**TASK REQUIREMENTS**
The full set of entries is to be returned word for word.

**RECORDED DATA**

/-- Resends everything unacknowledged (R351). -/
def Body.resend (b : Body) (l : Nat) : Body :=
  let x := b.line l
  let b := b.bump (.lnErr l) Fld.lnErrReplays x.replay.length
  x.replay.foldl (fun b f =>
    b.send { port := .line l, kind := .dataFlit, nums := [f.seq, f.vc, if f.last then 1 else 0], data := f.data }) b

/-- The operating points at which lanes train, best first (R348, R352): more lanes first at equal rate. -/
def pointsOf (l200 l100 : Nat) : List (Nat × Nat) :=
  let has (w m : Nat) : Bool := decide (w &&& m = m)
  let lo (w : Nat) : Nat := if has w 3 then 3 else 12
  let one (w : Nat) : Nat := ((List.range 4).find? fun i => w.testBit i).elim 0 fun i => 2 ^ i
  (if has l200 15 then [(0, 15)] else []) ++ (if has l100 15 then [(1, 15)] else []) ++
    (if has l200 3 || has l200 12 then [(2, lo l200)] else []) ++
    (if has l100 3 || has l100 12 then [(3, lo l100)] else []) ++
    (if l200 ≠ 0 then [(4, one l200)] else []) ++ (if l100 ≠ 0 then [(5, one l100)] else [])

/-- LINE_TRAINING_DONE (R352): the lanes that trained at each rate and the peer's id. The Line comes UP at its pinned
point, its current point, or the best below it (any point after MOD, POR or an LN_CTL); otherwise it goes DOWN. -/
def execLineTrainingDone (l : Fin 36) (lanes200 lanes100 : BitVec 4) (peer : BitVec 16) (s : State) :
    Host.Outcome State Fault Refusal :=
  s.onBody fun b =>
    let st := b.lineState l
    if st ≠ 1 ∧ st ≠ 3 then b
    else
      let x := b.line l
      let old := b.getF (.lnStat l) Fld.lnStatPoint
      let pin := b.getF (.lnCfg l) Fld.lnCfgPin
      let l100 := lanes100.toNat ||| lanes200.toNat
      let ps := pointsOf lanes200.toNat l100
      let pick := if pin < 6 then ps.find? fun p => decide (p.1 = pin)
        else ps.find? fun p => x.rise || decide (p.1 ≥ old)
      match pick with
      | none => b.lineDown l 0
      | some (pt, lanes) =>
        if peer.toNat = b.self then b.lineDown l 0
        else
          let b := ((b.setF (.lnStat l) Fld.lnStatState 2).setF (.lnStat l) Fld.lnStatPoint pt).setF (.lnStat l)
            Fld.lnStatLanes lanes
          let b := b.setF (.lnStat l) Fld.lnStatPeer peer.toNat
          let b := if pin ≥ 6 ∧ pt > old then
            (b.bump (.lnStat l) Fld.lnStatDownshifts 1).err 0x0602 0 4 l [old, pt, lanes] else b
          let b := b.log 4 l 0x0B 0 0xFFFF 0 2
          let b := b.setLine l { x with resends := 0, uncorr := 0, rise := false, ctl := [] }
          let b := x.ctl.foldl (fun b fl => b.done fl) b
          ((b.resend l).pump l).checkGroups.twinLink

/-- Training begins: RETRAINING of a Line that was UP, TRAINING of any other (R352). -/
def Body.trainLine (b : Body) (l : Nat) (rise : Bool) : Body :=
  let st := b.lineState l
  let up := st = 2 ∨ st = 3
  let x := b.line l
  let b := b.setLine l { x with rise := rise || x.rise && decide (st = 1 ∨ st = 3), resends := 0, uncorr := 0 }
  let b := b.setF (.lnStat l) Fld.lnStatState (if up then 3 else 1)
  (if up then b.bump (.lnStat l) Fld.lnStatRetrains 1 else b).log 4 l 0x0B 0 0xFFFF 0 (if up then 3 else 1)

/-- LINE_RETRAIN (R352): eight resends of one flit, or more than 64 uncorrectable codewords within 1 ms. -/
def execLineRetrain (l : Fin 36) (s : State) : Host.Outcome State Fault Refusal :=
  s.onBody fun b =>
    let x := b.line l
    if b.lineUp l ∧ (x.resends ≥ 8 ∨ x.uncorr > 64) then b.trainLine l false else b

/-- The Line an LN_CTL names, clamped, and the clamp (R353). -/
def lnLine (c : Cmd) : Nat × Nat := (min 35 (c.f 1 5 0), if c.f 1 5 0 > 35 then 1 else 0)

/-- LN_CTL retrains a Line; one with role OFF does not train. -/
def Body.lnRetrain (b : Body) (fl : Flight) (l : Nat) : Body :=
  if b.getF (.lnCfg l) Fld.lnCfgRole = 0 then b.done fl
  else
    let b := (b.start fl).trainLine l true
    b.setLine l { b.line l with ctl := (b.line l).ctl ++ [fl] }

/-- LN_CTL RETRAIN (R353). -/
def execLnCtlRetrain (c : Cmd) (s : State) : Host.Outcome State Fault Refusal :=
  s.onBody fun b => b.onSub c 0x60 (c.f 1 7 6 = 0) fun b fl =>
    (b.clampCmd fl (lnLine c).2).lnRetrain fl (lnLine c).1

**OUTPUT OF THE EXERCISE**
/-- Resends everything unacknowledged (R351). -/
def Body.resend (b : Body) (l : Nat) : Body :=
  let x := b.line l
  let b := b.bump (.lnErr l) Fld.lnErrReplays x.replay.length
  x.replay.foldl (fun b f =>
    b.send { port := .line l, kind := .dataFlit, nums := [f.seq, f.vc, if f.last then 1 else 0], data := f.data }) b

/-- The operating points at which lanes train, best first (R348, R352): more lanes first at equal rate. -/
def pointsOf (l200 l100 : Nat) : List (Nat × Nat) :=
  let has (w m : Nat) : Bool := decide (w &&& m = m)
  let lo (w : Nat) : Nat := if has w 3 then 3 else 12
  let one (w : Nat) : Nat := ((List.range 4).find? fun i => w.testBit i).elim 0 fun i => 2 ^ i
  (if has l200 15 then [(0, 15)] else []) ++ (if has l100 15 then [(1, 15)] else []) ++
    (if has l200 3 || has l200 12 then [(2, lo l200)] else []) ++
    (if has l100 3 || has l100 12 then [(3, lo l100)] else []) ++
    (if l200 ≠ 0 then [(4, one l200)] else []) ++ (if l100 ≠ 0 then [(5, one l100)] else [])

/-- LINE_TRAINING_DONE (R352): the lanes that trained at each rate and the peer's id. The Line comes UP at its pinned
point, its current point, or the best below it (any point after MOD, POR or an LN_CTL); otherwise it goes DOWN. -/
def execLineTrainingDone (l : Fin 36) (lanes200 lanes100 : BitVec 4) (peer : BitVec 16) (s : State) :
    Host.Outcome State Fault Refusal :=
  s.onBody fun b =>
    let st := b.lineState l
    if st ≠ 1 ∧ st ≠ 3 then b
    else
      let x := b.line l
      let old := b.getF (.lnStat l) Fld.lnStatPoint
      let pin := b.getF (.lnCfg l) Fld.lnCfgPin
      let l100 := lanes100.toNat ||| lanes200.toNat
      let ps := pointsOf lanes200.toNat l100
      let pick := if pin < 6 then ps.find? fun p => decide (p.1 = pin)
        else ps.find? fun p => x.rise || decide (p.1 ≥ old)
      match pick with
      | none => b.lineDown l 0
      | some (pt, lanes) =>
        if peer.toNat = b.self then b.lineDown l 0
        else
          let b := ((b.setF (.lnStat l) Fld.lnStatState 2).setF (.lnStat l) Fld.lnStatPoint pt).setF (.lnStat l)
            Fld.lnStatLanes lanes
          let b := b.setF (.lnStat l) Fld.lnStatPeer peer.toNat
          let b := if pin ≥ 6 ∧ pt > old then
            (b.bump (.lnStat l) Fld.lnStatDownshifts 1).err 0x0602 0 4 l [old, pt, lanes] else b
          let b := b.log 4 l 0x0B 0 0xFFFF 0 2
          let b := b.setLine l { x with resends := 0, uncorr := 0, rise := false, ctl := [] }
          let b := x.ctl.foldl (fun b fl => b.done fl) b
          ((b.resend l).pump l).checkGroups.twinLink

/-- Training begins: RETRAINING of a Line that was UP, TRAINING of any other (R352). -/
def Body.trainLine (b : Body) (l : Nat) (rise : Bool) : Body :=
  let st := b.lineState l
  let up := st = 2 ∨ st = 3
  let x := b.line l
  let b := b.setLine l { x with rise := rise || x.rise && decide (st = 1 ∨ st = 3), resends := 0, uncorr := 0 }
  let b := b.setF (.lnStat l) Fld.lnStatState (if up then 3 else 1)
  (if up then b.bump (.lnStat l) Fld.lnStatRetrains 1 else b).log 4 l 0x0B 0 0xFFFF 0 (if up then 3 else 1)

/-- LINE_RETRAIN (R352): eight resends of one flit, or more than 64 uncorrectable codewords within 1 ms. -/
def execLineRetrain (l : Fin 36) (s : State) : Host.Outcome State Fault Refusal :=
  s.onBody fun b =>
    let x := b.line l
    if b.lineUp l ∧ (x.resends ≥ 8 ∨ x.uncorr > 64) then b.trainLine l false else b

/-- The Line an LN_CTL names, clamped, and the clamp (R353). -/
def lnLine (c : Cmd) : Nat × Nat := (min 35 (c.f 1 5 0), if c.f 1 5 0 > 35 then 1 else 0)

/-- LN_CTL retrains a Line; one with role OFF does not train. -/
def Body.lnRetrain (b : Body) (fl : Flight) (l : Nat) : Body :=
  if b.getF (.lnCfg l) Fld.lnCfgRole = 0 then b.done fl
  else
    let b := (b.start fl).trainLine l true
    b.setLine l { b.line l with ctl := (b.line l).ctl ++ [fl] }

/-- LN_CTL RETRAIN (R353). -/
def execLnCtlRetrain (c : Cmd) (s : State) : Host.Outcome State Fault Refusal :=
  s.onBody fun b => b.onSub c 0x60 (c.f 1 7 6 = 0) fun b fl =>
    (b.clampCmd fl (lnLine c).2).lnRetrain fl (lnLine c).1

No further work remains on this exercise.